Using the listing below, set down exactly the lines starting at the line that contains "by_cases hl : lane" and ending at the line that contains "obtain ⟨_, h1, h2, h3, h4⟩", both included, and no others.

○ ○ ○

-- ==== Sys2Proof/Laws/Herd.lean ====
section
/-! SUPPORT. What issuing a herd instruction comes to: its meaning on the state after the fetch; what an instruction that writes
one register leaves in its group; a group read after it is stored. -/

namespace Sys2Proof.Machine

/-- A group that can issue a legal instruction runs it on the state after its fetch. -/
theorem issue_next {t : GroupRef} {guard : BitVec 4} {s s1 : State} {i : Issue} {legal : Issue → Bool}
    {run : Issue → State → State} (h : issues t guard s i s1) (hl : legal i = true) :
    issue t guard legal run s = run { i with free := s1.free } s1 := by
  obtain ⟨hg, hc, w, ⟨hi, mem, off, s0, s2, bs, hr, hb, rfl, rfl⟩, hw⟩ := h
  unfold issue
  rw [hi]
  have hg' : (guard == 8) = false := beq_eq_false_iff_ne.mpr hg
  simp only [hr, hb, issueWord, hc, hw, hl, hg', Bool.or_false, Bool.not_true, Bool.false_eq_true, if_false]

/-- A group that cannot issue is left as it stands. -/
theorem issue_none {t : GroupRef} {guard : BitVec 4} {s : State} {legal : Issue → Bool}
    {run : Issue → State → State} (h : issueOf t guard s = none) : issue t guard legal run s = s := by
  unfold issue; rw [h]

theorem regsOk_of_allocated {rs : List Byte} {i : Issue} (h : allocated rs i) : regsOk (rs.map BitVec.toNat) i = true := by
  unfold regsOk
  simp only [List.all_map, List.all_eq_true, Function.comp, decide_eq_true_eq]
  exact h

theorem getReg_setReg (g : Group) (lane lane' : Nat) (r r' : Byte) (v : W32) (h : Tab.wf 0 g.regs = true) :
    getReg (setReg g lane r.toNat v) lane' r'.toNat = if lane' = lane ∧ r' = r then v else getReg g lane' r'.toNat := by
  have e : lane * 256 + r.toNat = lane' * 256 + r'.toNat ↔ lane' = lane ∧ r' = r := by
    have h1 := r.isLt
    have h2 := r'.isLt
    constructor
    · intro e
      have e1 : lane' = lane := by omega
      refine ⟨e1, BitVec.eq_of_toNat_eq ?_⟩
      omega
    · rintro ⟨rfl, rfl⟩; rfl
  unfold getReg setReg
  simp only
  split
  · rename_i hc
    rw [← e.mpr hc]
    exact Tab.get_set_self 0 _ v h
  · rename_i hc
    exact Tab.get_set_ne 0 g.regs v fun he => hc (e.mp he)

theorem setReg_regs_wf (g : Group) (lane r : Nat) (v : W32) (h : Tab.wf 0 g.regs = true) :
    Tab.wf 0 (setReg g lane r v).regs = true := Tab.set_wf 0 _ v h

/-- Writing one register in each lane of a list. -/
theorem eachLane_setReg (rd : Byte) (v : Nat → W32) : ∀ (l : List Nat) (g : Group), Tab.wf 0 g.regs = true →
    Tab.wf 0 (eachLane l (fun lane g => setReg g lane rd.toNat (v lane)) g).regs = true ∧
    (∀ (lane : Nat) (r : Byte), getReg (eachLane l (fun lane g => setReg g lane rd.toNat (v lane)) g) lane r.toNat =
      if lane ∈ l ∧ r = rd then v lane else getReg g lane r.toNat) ∧
    (eachLane l (fun lane g => setReg g lane rd.toNat (v lane)) g).pc = g.pc ∧
    (eachLane l (fun lane g => setReg g lane rd.toNat (v lane)) g).flags = g.flags ∧
    sameControl g (eachLane l (fun lane g => setReg g lane rd.toNat (v lane)) g) := by
  intro l
  induction l with
  | nil => intro g h; exact ⟨h, fun _ _ => by simp [eachLane], rfl, rfl, rfl, rfl, rfl, rfl, rfl, rfl⟩
  | cons x l ih =>
    intro g h
    have h1 := ih (setReg g x rd.toNat (v x)) (setReg_regs_wf g x _ _ h)
    refine ⟨h1.1, ?_, h1.2.2.1, h1.2.2.2.1, h1.2.2.2.2⟩
    intro lane r
    have h2 := h1.2.1 lane r
    rw [getReg_setReg g x lane rd r (v x) h] at h2
    show getReg (eachLane l _ (setReg g x rd.toNat (v x))) lane r.toNat = _
    rw [h2]
    by_cases hl : lane ∈ l <;> by_cases hx : lane = x <;> by_cases hr : r = rd <;> simp [hl, hx, hr]

/-- The group an instruction that writes one register leaves. -/
theorem wroteReg_eachLane (i : Issue) (rd : Byte) (v : Nat → W32) (h : Tab.wf 0 i.grp.regs = true) :
    wroteReg i rd v (nextPc (eachLane i.lanes (fun lane g => setReg g lane rd.toNat (v lane)) i.grp)) := by
  obtain ⟨_, h1, h2, h3, h4⟩ := eachLane_setReg rd v i.lanes i.grp h
  refine ⟨?_, h3, h4, h1⟩
  simp only [nextPc, h2]

/-- An instruction that writes one register from the registers of its lane: its next state. -/
theorem alu1_next {t : GroupRef} {guard : BitVec 4} {s s1 : State} {i : Issue} {rd : Byte} {rs : List Byte}
    {f : Issue → Nat → W32} (h : issues t guard s i s1) (hr : allocated (rd :: rs) i) (hc : Tab.wf 0 i.grp.regs = true) :
    ∃ g, alu1 t guard rd rs f s = setGroup t g s1 ∧ wroteReg i rd (f { i with free := s1.free }) g := by
  refine ⟨nextPc (eachLane i.lanes (fun lane g => setReg g lane rd.toNat (f { i with free := s1.free } lane)) i.grp), ?_,
    wroteReg_eachLane i rd _ hc⟩
  unfold alu1 alu
  rw [issue_next h (regsOk_of_allocated hr)]

/-- Two gangs of a launch are told apart by their numbers, so a stored gang is the one read back. -/
theorem gangAt_setGang {s : State} {x y : Gang} {l g : Nat} (h : gangAt s l g = some x) (hl : y.launch = x.launch)
    (hg : y.gang = x.gang) : gangAt (setGang y s) l g = some y := by
  have hx : isGang l g x = true := List.find?_some h
  unfold isGang at hx
  simp only [Bool.and_eq_true, beq_iff_eq] at hx
  unfold gangAt at *
  have key : ∀ z : Gang, isGang y.launch y.gang z = isGang l g z := by
    intro z; unfold isGang; rw [hl, hg, hx.1, hx.2]
  have hy : isGang l g y = true := by unfold isGang; simp [hl, hg, hx.1, hx.2]
  show List.find? (isGang l g) (s.herd.gangs.map fun z => if isGang y.launch y.gang z then y else z) = some y
  rw [show (fun z => if isGang y.launch y.gang z = true then y else z) = fun z => if isGang l g z then y else z from
    funext fun z => by rw [key]]
  generalize s.herd.gangs = zs at h
  induction zs with
  | nil => simp at h
  | cons z zs ih =>
    by_cases hz : isGang l g z
    · simp [hz, hy]
    · rw [List.find?_cons_of_neg (by simpa using hz)] at h
      rw [List.map_cons, if_neg (by simpa using hz), List.find?_cons_of_neg (by simpa using hz)]
      exact ih h

theorem listSet_getElem {α : Type} : ∀ (l : List α) (n : Nat) (y : α), n < l.length → (listSet l n y)[n]? = some y := by
  intro l
  induction l with
  | nil => intro n y h; simp at h
  | cons a l ih =>
    intro n y h
    cases n with
    | zero => rfl
    | succ n => simpa [listSet] using ih n y (by simpa using h)

/-- A group stored is the one read back. -/
theorem groupAt_setGroup {s : State} {t : GroupRef} {g g' : Group} (h : groupAt s t = some g) :
    groupAt (setGroup t g' s) t = some g' := by
  unfold groupAt at h
  cases hx : gangAt s t.launch t.gang with
  | none => rw [hx] at h; simp at h
  | some x =>
    rw [hx] at h
    simp only at h
    have hlen : t.group < x.groups.length := by
      by_contra hc
      rw [List.getElem?_eq_none (by omega)] at h
      simp at h
    unfold setGroup groupAt
    rw [hx]
    simp only
    rw [gangAt_setGang (y := { x with groups := listSet x.groups t.group g' }) hx rfl rfl]
    exact listSet_getElem x.groups t.group g' hlen

/-- What a group that can issue is. -/
theorem issueOf_some {t : GroupRef} {guard : BitVec 4} {s : State} {i : Issue} (h : issueOf t guard s = some i) :
    cmdAt s t.launch = some i.cmd ∧ gangAt s t.launch t.gang = some i.gang ∧ groupAt s t = some i.grp ∧
      i.lanes = guarded guard i.grp ∧ i.free = s.free ∧ i.repro = (ctxAt s (tagSlot i.cmd.tag)).reproducible ∧
      i.grp.wait = .none ∧ i.cmd.launch.stopped = false ∧ s.power.brownout = false := by
  unfold issueOf at h
  split at h
  · rename_i c x g h1 h2 h3
    extract_lets runs at h
    split at h
    · rename_i hc
      simp only [Option.some.injEq] at h
      subst h
      simp only [Bool.and_eq_true, Bool.not_eq_true', beq_iff_eq] at hc
      exact ⟨h1, h2, h3, rfl, rfl, rfl, hc.1.2, hc.1.1.2, by simpa [brownedOut] using hc.2⟩
    · simp at h
  · simp at h

end Sys2Proof.Machine
end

○ ○ ○

§ **Exercise response**:
    by_cases hl : lane ∈ l <;> by_cases hx : lane = x <;> by_cases hr : r = rd <;> simp [hl, hx, hr]

/-- The group an instruction that writes one register leaves. -/
theorem wroteReg_eachLane (i : Issue) (rd : Byte) (v : Nat → W32) (h : Tab.wf 0 i.grp.regs = true) :
    wroteReg i rd v (nextPc (eachLane i.lanes (fun lane g => setReg g lane rd.toNat (v lane)) i.grp)) := by
  obtain ⟨_, h1, h2, h3, h4⟩ := eachLane_setReg rd v i.lanes i.grp h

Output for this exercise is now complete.